What this task involves:
After the line containing "arrays := mapAll", write nothing more; before it, reproduce every line of the material below exactly, starting with the first.

Provided data:
-- ==== Sys2Proof/Machine/PowerOps.lean ====
section
/-! DEFINITION. Power, clocks and mowing windows (13 R399 to R417): profiles, gating, the throttle envelope and its holds, the input,
die temperatures, and windows. -/
namespace Sys2Proof.Machine

/-! ## Profiles and gating (R403, R406, R407) -/

/-- `POWER_PROFILE` (R407). -/
def execPowerProfile (w : RegVal) (s : State) : Outcome :=
  if s.driverReaches && w.hasLow then
    if s.anyEntry then .next { s with power := { s.power with profileRejected := true } }
    else .next { s with power := { s.power with
      lean := bit w.value.toNat 0, profileRejected := s.power.profileRejected && !bit w.value.toNat 2 } }
  else .next s

/-- `PROFILE_CHANGE` (R407): the array lanes lose their seeds (R327), and a return to Full unbinds the Lean stream (R350). -/
def execProfileChange (now : Word64) (s : State) : Outcome :=
  match s.at? now with
  | none => .next s
  | some s1 =>
    if s.alwaysOn && (s.power.lean != s.power.leanActive) then
      .next { s1 with
        power := { s1.power with leanActive := s.power.lean },
        arrays := mapAll (fun x => { x with lanes := [], lkLive := false }) s.arrays,
        codec := if s.power.lean then s.codec else
          { s.codec with ctxs := mapAll (fun x => { x with leanBound := false }) s.codec.ctxs } }
    else .next s

/-- A block gates its power (Table 13-4): a core's L1 and L2 are emptied. -/
def State.gatePower (s : State) (i : Nat) : State :=
  let s1 := s.modAgent i fun a => { a with gating := .powerGated, awakeUntil := none }
  if isCore i then s1.modCore (i - 192) fun c => { c with lines := [], l1i := [], l1d := [], reservation := none } else s1

/-- `POWER_GATE` (R403, R406): a core that holds a fault record, or still writes back after its clear, does not gate (R341). -/
def execPowerGate (i : Nat) (now : Word64) (s : State) : Outcome :=
  match s.at? now with
  | none => .next s
  | some s1 => match (s.agent i).gating with
    | .clockGated since =>
      let a := s.agent i
      let held := match a.awakeUntil with
        | some t => decide (now.toNat < t.toNat)
        | none => false
      let core := isCore i && (a.fault.isSome || (s.core (i - 192)).clearing)
      if s.agentsRun && decide (i < 230) && !held && !core && decide (a.prog ≠ .resetting)
          && decide (usTicks s.power.idleHold ≤ now.toNat - since.toNat) then
        .next (s1.gatePower i)
      else .next s
    | _ => .next s

/-! ## Throttle envelope (R408), in units of 0.1 mW -/

/-- The rate class of a compute row or of an instruction on the cells. -/
def computePower (c : Nat) : Nat := if c = 1 then 95000 else 85000

/-- An instruction without Trellis rows that runs now. -/
def State.runsWhole (s : State) (a : Nat) (f : Flight) : Bool :=
  opCompute f.code && !f.noop && !f.hasRows && f.code != opCopy && f.code != opKvexp && s.computeTurn a f.place && s.bankReady a f
    && !s.waitHolds a f.place

/-- Some copy of array `a` runs: its copy unit or the Trellis copy engine. -/
def State.copying (s : State) (a : Nat) : Bool :=
  (s.nextRow a .copy).isSome || (s.array a).flights.any fun f => f.code == opCopy && !s.waitHolds a f.place

/-- What array `a` does, apart from a pause: its figure of Table 13-5 while it is not gated. -/
def State.arrayWork (s : State) (a : Nat) : Nat :=
  match s.nextRow a .compute with
  | some (f, r) =>
    if r.kind = 15 then 45000
    else computePower (if f.code = opMmx then 2
      else if f.code = opConvf then rateOf ((Fmt.ofCode (fieldAt (f.layer r.part) 0xD 0 4)).getD .bit) else rateOf (f.op 8).fmt)
  | none => match (s.array a).flights.find? fun f => s.runsWhole a f with
    | some f => if f.code = opAttn ∨ f.code = opAttnb ∨ f.code = opPscore then computePower (rateOf (f.op 8).fmt) else 45000
    | none => if s.copying a then 30000 else 20000

/-- The figure of array `a`. -/
def State.arrayPower (s : State) (a : Nat) : Nat :=
  let lean := if s.power.leanActive then 5000 else 0
  match (s.agent a).gating with
  | .powerGated => 6000
  | .waking _ => 40000 - lean
  | .clockGated _ => 20000 - lean
  | .running => (if (s.array a).paused then 20000 else s.arrayWork a) - lean

/-- The figure of a codec core. -/
def State.codecPower (s : State) (c : Nat) : Nat :=
  if s.coreUnpowered c then 0 else if (s.codecCore c).cmd.isSome then 60000 else 1000

/-- The figure of a port. -/
def State.portPower (s : State) (p : Nat) : Nat :=
  if s.usable p then
    (if p < 12 then (if (s.port p).gen = 3 then 45000 else 25000) else (if (s.port p).gen = 2 then 50000 else 30000))
  else 0

/-- The sum of `f` over 0 to `n` − 1. -/
def sumTo (n : Nat) (f : Nat → Nat) : Nat := (List.range n).foldl (fun t i => t + f i) 0

/-- The envelope sum E (Table 13-5), with the traffic of the stacks and the Icehouse in GB/s. -/
def State.envelopeOf (s : State) (stackGBs : List Nat) (iceGBs : Nat) : Nat :=
  sumTo 192 s.arrayPower
    + sumTo 8 (fun k => 40000 + 95 * stackGBs.getD k 0)
    + 8 * 60000 + sumTo 16 (fun m => if (s.mover m).cmd.isSome then 40000 else 0)
    + sumTo 16 (fun k => if s.coreBusy k then 40000 else 1000)
    + (if (List.range 16).any s.coreBusy then 60000 else 0)
    + sumTo 6 s.codecPower + 350000 + sumTo 14 s.portPower + 200000 + 1500 * iceGBs

/-! ## The module cap (R409, R410) -/

/-- 2,400 W and 2,800 W. -/
def capSteady : Nat := 24000000
def capPeak : Nat := 28000000

/-- The envelope's changes in the last 100 ms, latest first, with the present one: those that still reach into it. -/
def keepHistory (now e : Nat) (l : List (Nat × Nat)) : List (Nat × Nat) :=
  let recent := l.takeWhile fun x => decide (now < x.1 + 400000000)
  let older := (l.drop recent.length).take 1
  match l with
  | (_, e0) :: _ => if e0 = e then recent ++ older else (now, e) :: (recent ++ older)
  | [] => [(now, e)]

/-- The integral of the envelope over the 100 ms that end at `upTo`. -/
def envelopeIntegral (upTo : Nat) : Nat → List (Nat × Nat) → Nat
  | _, [] => 0
  | last, (t, e) :: l =>
    let lo := max t (upTo - 400000000)
    (if lo < last then e * (last - lo) else 0) + envelopeIntegral upTo (min last t) l

/-- The mean over 100 ms would pass 2,400 W in the next microsecond. -/
def meanPasses (now : Nat) (l : List (Nat × Nat)) : Bool :=
  decide (capSteady * 400000000 < envelopeIntegral (now + 4000) (now + 4000) l)

/-- What an array draws that is paused: 2.0 W, 0.5 W less in Lean. -/
def State.pausedPower (s : State) : Nat := if s.power.leanActive then 15000 else 20000

/-- A running array may be paused to lower E. -/
def State.canPause (s : State) (a : Nat) : Bool :=
  decide (s.pausedPower < s.arrayPower a) && !(s.array a).paused && !(s.array a).pausing
    && (match (s.agent a).gating with
        | .running => true
        | _ => false)

/-- A compute row of array `a` is in execution, or an instruction on the cells or the vector engine that has no rows. -/
def State.inCompute (s : State) (a : Nat) : Bool :=
  (s.nextRow a .compute).isSome || (s.array a).flights.any fun f => s.runsWhole a f

/-- Array `a` pauses at its next compute-row boundary: at once where no compute row is in execution. -/
def State.pauseArray (s : State) (a : Nat) : State :=
  s.modArray a fun x => if s.inCompute a then { x with pausing := true } else { x with paused := true, pausedAt := s.sundial }

/-- Running arrays are paused, highest number first, until E is `cap` or below: each counts from now on as it does once paused. -/
def pauseArrays (cap : Nat) : List Nat → Nat → State → Nat × State
  | [], e, s => (e, s)
  | a :: l, e, s =>
    if e ≤ cap then (e, s)
    else if s.canPause a then pauseArrays cap l (e - (s.arrayPower a - s.pausedPower)) (s.pauseArray a)
    else pauseArrays cap l e s

/-- A paused array goes on, and one that has not come to its boundary need not stop there; its watchdog did not run while it was
paused (R419). -/
def State.resumeArray (s : State) (a : Nat) : State :=
  let x := s.array a
  let s1 := s.modArray a fun x => { x with paused := false, pausing := false }
  if x.paused then s1.modAgent a (Agent.pausedFrom x.pausedAt s.sundial) else s1

/-- What a paused array would draw more if it went on. -/
def State.workBack (s : State) (a : Nat) : Nat := (s.modArray a fun x => { x with paused := false }).arrayWork a - 20000

/-- Arrays that pause are released, lowest number first, as far as E permits. -/
def releaseArrays : List Nat → Nat → State → Nat × State
  | [], e, s => (e, s)
  | a :: l, e, s =>
    if (s.array a).paused || (s.array a).pausing then
      if e + s.workBack a ≤ capSteady then releaseArrays l (e + s.workBack a) (s.resumeArray a) else (e, s)
    else releaseArrays l e s

/-- What the arrays of `l` still draw above a paused array's figure that pause at their next boundary. -/
def State.pausingPower (s : State) (l : List Nat) : Nat :=
  l.foldl (fun n a => if (s.array a).pausing then n + s.workBack a else n) 0

/-- What the held transition of agent `i` adds: an array's wake, a core's start, a mover's or codec core's command. -/
def State.heldPower (s : State) (i : Nat) : Nat :=
  if isArray i then s.wakePower i else if isCore i then s.corePower else if isMover i then 40000 else 59000
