/-- Array control block (Tables 04-6, 05-4, 06-9, 09-5). -/
def ArrayState.writeReg (x : ArrayState) (off : Nat) (w : RegVal) : ArrayState :=
  let v := w.value.toNat
  match off with
  | 0x40 => if w.hasLow ∧ 4 ≤ w.fld 0 5 ∧ w.fld 0 5 ≤ 16 then { x with sr := w.fld 0 5 } else x
  | 0x48 =>
    let b := w.fld 0 7
    let n := w.fld 8 8
    if w.hasLow ∧ 16 ≤ n ∧ n ≤ 128 ∧ b + n ≤ 128 then { x with winBase := b, winSize := n } else x
  | 0x50 => { x with
      flags := if w.hasLow then (List.range 6).foldl (fun f i => if bit x.flags i ∧ !bit v i then f + 2 ^ i else f) 0 else x.flags,
      flaggedRows := if w.hasHigh then w.fld 32 32 else x.flaggedRows }
  | 0x58 => if w.hasLow then { x with unseeded := x.unseeded && !bit v 0, zeroReplaced := x.zeroReplaced && !bit v 1 } else x
  | _ => x

/-- The fields of a core port's registers that a write reaches: those at `off` that are not reserved (Table 10-3). -/
def portFields (off v : Nat) : Nat :=
  match off with
  | 0x00 => bits v 0 19 + bits v 32 30 * 2 ^ 32
  | 0x08 => bits v 0 17 + bits v 32 24 * 2 ^ 32
  | 0x10 => bits v 0 32
  | 0x20 => bits v 0 2
  | _ => 0

/-- A driver's write to a core port: the device's own effect for a core that runs its program; for any other, `CORE_WAIT` takes its
fields (R333, R478). Reserved fields are ignored, and a write that does not reach the lower half, which holds a WO register's action,
triggers none (R480; log 135). -/
def State.writeCorePort (s : State) (k off : Nat) (w : RegVal) : State :=
  let c := s.core k
  let v := portFields off (if off = 8 then mergeHalf (c.waitGate + c.waitTimeout * 2 ^ 32) w else mergeHalf 0 w)
  if s.coreRuns k then (if off = 8 ∨ w.hasLow then s.portStore k c.place off v else s)
  else if off = 8 then s.modCore k fun c => { c with waitGate := bits v 0 17, waitTimeout := bits v 32 24 }
  else s

/-- A driver's write of one or both halves at an 8-byte aligned offset of a block: the always-on domain's blocks, then the fast
domains', which are off while boot is halted. -/
def State.writeBlock (s : State) (b : Block) (off : Nat) (w : RegVal) : State :=
  match b with
  | .epoch =>
    if off = 0 then stateOf s (execEpochPublish w s)
    else if off = 8 ∧ w.hasLow ∧ bit w.value.toNat 2 then { s with epoch := { s.epoch with busyRefused := false } }
    else if off = 0x10 then stateOf s (execEpochCancel w s)
    else s
  | .power => s.writePower off w
  | .link => s.writeLink off w
  | .recovery => s.writeRecovery off w
  | .gatehouse => s.writeGatehouse off w
  | .gates =>
    if off < 0x100000 then stateOf s (execGateValue (off / 8) w s) else stateOf s (execGateSignal ((off - 0x100000) / 8) w s)
  | .memory => if s.gatehouse.halted then s else s.writeMemory off w
  | .quota => if s.gatehouse.halted then s else s.writeQuota off w
  | .agent => if off % 0x100 = 0x48 then stateOf s (execAgentFaultClear (off / 0x100) w s) else s
  | .arrays =>
    if off % 0x1000 = 0x68 then stateOf s (execAgentFaultClear (off / 0x1000) w s)
    else if s.gatehouse.halted then s else s.modArray (off / 0x1000) fun x => x.writeReg (off % 0x1000) w
  | .objects => stateOf s (execObjTableWrite (off / 32) (off % 32 / 8) w s)
  | .corePorts => if s.gatehouse.halted then s else s.writeCorePort (off / 0x1000) (off % 0x1000) w
  | .device | .codec | .sessions | .sessionPort | .pages => s

/-- The driver reaches a block (R432, R478): out of service, the Gatehouse block only. -/
def State.blockReached (s : State) (b : Block) : Bool :=
  s.driverReaches || (s.alwaysOn && s.recovery.oos && decide (b = .gatehouse)
    && (decide (4 ≤ s.gatehouse.stage) || s.gatehouse.halted))

/-- A driver's write at an address of control space. -/
def State.driverWrite (s : State) (a : Nat) (w : RegVal) : State :=
  match blockOf a with
  | some (b, off) => if s.blockReached b then s.writeBlock b off w else s
  | none => s

/-- `REGISTER_WRITE` (R19, R480). -/
def execRegisterWrite (a : Nat) (w : RegVal) (s : State) : Outcome :=
  .next (if a % 8 = 0 then s.driverWrite a w else s)

end Sys2Proof.Machine
end

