-- ==== Sys2Proof/Machine/Holds.lean ====
section
/-! DEFINITION. What ends the hold of a channel: the end of a mowing window, and the end of a retrain (13 R414, 14 R422, R426, R427). -/
namespace Sys2Proof.Machine

/-- `MOW_WINDOW_END` (R414): channels and ports go on, and the accesses that the channels held perform. -/
def execMowWindowEnd (now : Word64) (s : State) : Outcome :=
  match s.at? now with
  | none => .next s
  | some s1 =>
    if s.power.inWindow && decide (s.power.windowEnd.toNat ≤ now.toNat) then
      .next (State.releaseHeld { s1 with
        power := { s1.power with inWindow := false, calibrating := [] },
        link := { s1.link with ports := mapAll (fun q => { q with equalising := false }) s1.link.ports } })
    else .next s

/-- `RESET_COMPLETE` (R422): a domain's reset finishes; `ok` is false where a channel does not train. Images are reloaded only when
their digests have not changed (R449). -/
def execResetComplete (domain target : Nat) (ok : Bool) (s : State) : Outcome :=
  let r : ResetRun := { domain := domain, target := target }
  if s.alwaysOn && !s.recovery.dumping.isSome && s.recovery.resets.contains r then
    let s1 := { s with recovery := { s.recovery with resets := s.recovery.resets.filter fun x => decide (x ≠ r) } }
    if domain ≤ 3 then .next (s1.agentResumes target)
    else if domain = 4 then
      .next (if s1.imageChanged [4] then s1.haltBoot 4 else (List.range 16).foldl (fun s k => s.agentResumes (192 + k)) s1)
    else if domain = 6 then .next (s1.retrained target ok).releaseHeld
    else if domain = 7 then
      .next (if s1.imageChanged [2, 3, 4] then s1.haltBoot 4 else if ok then s1 else s1.enterOos)
    else .next s1
  else .next s

end Sys2Proof.Machine
end

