/-- R44, R45: where a wait has not been met by the tick at which its timeout expires, the first such wait stops its agent with
GATE_TIMEOUT, whose details are the gate, the target with the counter at the expiry, and the timeout (Table 03-20). R48, R140: a
fault that waits for the agent's boundary is taken there. R106: a mover without a job for the timeout of its XSERVE stops with
XSERVE_TIMEOUT. R347: a codec core whose context stays active for longer than its timeout stops with CODEC_CTX_BUSY. R97, R109,
R114, R353: where no opcode stands at the address of an array, of a mover or of a codec core, the agent stops there with its opcode
fault; that a frame opcode of the other direction has it too is the model's reading (log 82). R490: the mailbox refuses an unknown
code; that it does so while boot is halted as well is the model's choice (log 111). -/
def Obligations.ExpiredWaitsAndUnknownOpcodesFault : Prop :=
  ((∀ (s : State) (i : Nat) (now : Word64), s.sundial.toNat ≤ now.toNat → s.agentsRun = true →
    let expiry (w : GateWait) : Nat := w.issued.toNat + usTicks w.timeout
    let unmet (w : GateWait) : Prop := w ∈ (s.agent i).waits ∧ usTicks w.timeout ≤ now.toNat - w.issued.toNat
      ∧ (expiry w < now.toNat ∨ reached (s.gate w.gate).value w.target = false)
    (∃ w, unmet w) → ∃ t w, exec (.gateTimeout i now) s = .next t ∧ unmet w ∧ (∀ v, unmet v → expiry w ≤ expiry v)
      ∧ (s.atTime now).faulted t i
        { code := cGateTimeout, d0 := w.gate, d1 := w.target.toNat + (w.seen.getD (s.gate w.gate).value).toNat * 2 ^ 32, d2 := w.timeout })
  ∧ (∀ (s : State) (i : Nat) (f : FaultInfo) (fs : List FaultInfo), s.agentsRun = true → s.atBoundary i = true →
    (s.agent i).boundary = f :: fs → (s.agent i).prog ≠ .faulted → (s.agent i).prog ≠ .resetting →
    ∃ t, exec (.boundaryFault i) s = .next t ∧ s.faulted t i f ∧ (t.agent i).boundary = fs)
  ∧ (∀ (s : State) (m : Nat) (now : Word64) (addr left timeout : Nat) (since : Word64), s.sundial.toNat ≤ now.toNat →
    s.agentsRun = true → m < 16 → (s.mover m).cmd = some (.xserve addr left since timeout) → (s.mover m).jobs = [] →
    usTicks timeout ≤ now.toNat - since.toNat →
    ∃ t, exec (.xserveTimeout m now) s = .next t ∧ (s.atTime now).faulted t (208 + m) { code := cXserveTimeout }
      ∧ (t.mover m).cmd = none)
  ∧ (∀ (s : State) (c : Nat) (now since : Word64) (timeout : Nat), s.sundial.toNat ≤ now.toNat → s.codecReady c = true →
    (s.codecCore c).waitSince = some (since, timeout) → (s.ctx (ctxOf (s.rdNat (s.agent (224 + c)).ip 64))).st = .active →
    usTicks timeout < now.toNat - since.toNat →
    ∃ t, exec (.codecCtxBusy c now) s = .next t ∧ (s.atTime now).faulted t (224 + c) { code := cCodecCtxBusy }))
  ∧ ((∀ (s : State) (a w : Nat), s.slotWord a = some w → opKnown (opOf w) = false → ∃ t, exec (.insnOpcode a) s = .next t
      ∧ s.faulted t a { code := cInsnOpcode } ∧ (t.agent a).ip = (s.agent a).ip)
  ∧ (∀ (s : State) (m w : Nat), s.moverReady m = true → s.fetchCmd (208 + m) cMoverFetch 64 mvBytes = .ok w →
      mvKnown (w % 256) = false → ∃ t, exec (.moverOpcode m) s = .next t
      ∧ s.faulted t (208 + m) { code := cMoverOpcode } ∧ (t.agent (208 + m)).ip = (s.agent (208 + m)).ip)
  ∧ (∀ (s : State) (c w : Nat), s.codecReady c = true → s.fetchCmd (224 + c) cCodecFetch 64 cdBytes = .ok w →
      cdKnown c (w % 256) = false → s.coreUnpowered c = false → ∃ t, exec (.codecOpcode c) s = .next t
      ∧ s.faulted t (224 + c) { code := cCodecOpcode } ∧ (t.agent (224 + c)).ip = (s.agent (224 + c)).ip)
  ∧ (∀ (s : State) (c : MboxCmd), s.alwaysOn = true → s.gatehouse.restarting = false → s.gatehouse.cmd = some c →
      mbKnown.contains c.code = false → ∃ t, exec .mboxOpcode s = .next t
      ∧ t.gatehouse.status = mbOpcode ∧ t.gatehouse.cmd = none
      ∧ t = { s with gatehouse := t.gatehouse }))

/-! ## Arrays (ch 03, 05) -/

/-- R127, R405, R406: WAKE keeps the gated blocks of agents FIRST to LAST awake until IDLE_HOLD after its time, which is BY_TIME,
or its issue when that is 0. A power-gated block whose die has not tripped begins to wake at once where that time is less than its
wake latency ahead, while all arrays that it names fit within 2,800 W, each with 3.4 W, in Lean 2.9 W (R408, Table 13-5); an
array's wake that does not is held (R410). A later wake is scheduled for its moment. A running block is unaffected, and no agent
outside that range but its own changes. -/
def Obligations.WakeWakesItsAgents : Prop :=
  ∀ (s : State) (a w : Nat), s.issues a opWake w → fieldAt w 2 0 8 ≤ fieldAt w 3 0 8 → fieldAt w 3 0 8 ≤ 229 →
    let first := fieldAt w 2 0 8
    let last := fieldAt w 3 0 8
    let time := if fieldAt w 8 0 64 = 0 then s.sundial.toNat else fieldAt w 8 0 64
    let until_ := BitVec.ofNat 64 (time + usTicks s.power.idleHold)
    let moment (i : Nat) := BitVec.ofNat 64 (time - wakeLatency i)
    let drawn := s.power.envelope + s.power.added
    let rise := if s.power.leanActive then 29000 else 34000
    ∃ t, exec (.wake a) s = .next t
      ∧ (∀ i, first ≤ i → i ≤ last → i ≠ a →
        ((s.agent i).gating = .running → t.agent i = s.agent i)
        ∧ ((s.agent i).gating ≠ .running →
            (t.agent i).awakeUntil = some (match (s.agent i).awakeUntil with
              | some x => if x.toNat < until_.toNat then until_ else x
              | none => until_)
            ∧ (t.agent i).prog = (s.agent i).prog ∧ (t.agent i).pending = (s.agent i).pending)
        ∧ ((s.agent i).gating = .powerGated → time < s.sundial.toNat + wakeLatency i → s.dieTripped i = false →
            ((isArray i = false ∨ drawn + rise * (last + 1 - first) ≤ 28000000) → (t.agent i).gating = .waking s.sundial)
            ∧ (isArray i = true → 28000000 < drawn + rise →
                (t.agent i).gating = .powerGated ∧ (t.agent i).heldWake = true ∧ t.power.capHold = true))
        ∧ ((s.agent i).gating ≠ .running → s.sundial.toNat + wakeLatency i ≤ time → (t.agent i).gating = (s.agent i).gating
            ∧ (t.agent i).wakeAt = some (match (s.agent i).wakeAt with
              | some x => if x.toNat < (moment i).toNat then x else moment i
              | none => moment i)))
      ∧ (∀ i, (i < first ∨ last < i) → i ≠ a → t.agent i = s.agent i)
      ∧ (t.agent a).ip = (s.agent a).ip + 32 ∧ (t.agent a).prog = (s.agent a).prog
      ∧ t.array a = { s.array a with place := (s.array a).place + 1, bridge := (t.array a).bridge }
      ∧ (∀ b, b ≠ a → t.array b = s.array b)
      ∧ t = { s with agents := t.agents, arrays := t.arrays, power := t.power, recovery := t.recovery }

/-- R122, R124: DLOAD fills entries FIRST to FIRST + COUNT − 1 of the array's descriptor table with the 64-byte words at its address,
and no other entry changes; here no channel that serves those words holds its requests (R414, R426). -/
def Obligations.DloadFillsDescriptors : Prop :=
  ∀ (s : State) (a w addr : Nat), s.issues a opDload w →
    let first := fieldAt w 2 0 12
    let count := fieldAt w 4 0 13
    0 < count → first + count ≤ 4096 → fieldAt w 0x10 0 48 % 64 = 0 →
    s.checkAccess (fieldAt w 8 0 24) (fieldAt w 0x10 0 48) (64 * count) false = .ok addr → s.poisonIn addr (64 * count) = none →
    s.descsFault first (s.words64 addr count) = none →
    s.heldIn (s.addrOf (fieldAt w 8 0 24) (fieldAt w 0x10 0 48)) (64 * count) = false →
    ∃ t, exec (.dload a) s = .next t
      ∧ (∀ k, k < count → (t.desc a (first + k)).word = s.rdNat (addr + 64 * k) 64)
      ∧ (∀ i, (i < first ∨ first + count ≤ i) → t.desc a i = s.desc a i)
      ∧ (∀ b, b ≠ a → t.array b = s.array b) ∧ (t.agent a).ip = (s.agent a).ip + 32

Worked solution:
-- ==== Sys2Proof/Machine/PowerOps.lean ====
section
/-! DEFINITION. Power, clocks and mowing windows (13 R399 to R417): profiles, gating, the throttle envelope and its holds, the input,
die temperatures, and windows. -/
namespace Sys2Proof.Machine

/-! ## Profiles and gating (R403, R406, R407) -/

/-- `POWER_PROFILE` (R407). -/
def execPowerProfile (w : RegVal) (s : State) : Outcome :=
  if s.driverReaches && w.hasLow then
    if s.anyEntry then .next { s with power := { s.power with profileRejected := true } }
    else .next { s with power := { s.power with
      lean := bit w.value.toNat 0, profileRejected := s.power.profileRejected && !bit w.value.toNat 2 } }
  else .next s

/-- `PROFILE_CHANGE` (R407): the array lanes lose their seeds (R327), and a return to Full unbinds the Lean stream (R350). -/
def execProfileChange (now : Word64) (s : State) : Outcome :=
  match s.at? now with
  | none => .next s
  | some s1 =>
    if s.alwaysOn && (s.power.lean != s.power.leanActive) then
      .next { s1 with
        power := { s1.power with leanActive := s.power.lean },
        arrays := mapAll (fun x => { x with lanes := [], lkLive := false }) s.arrays,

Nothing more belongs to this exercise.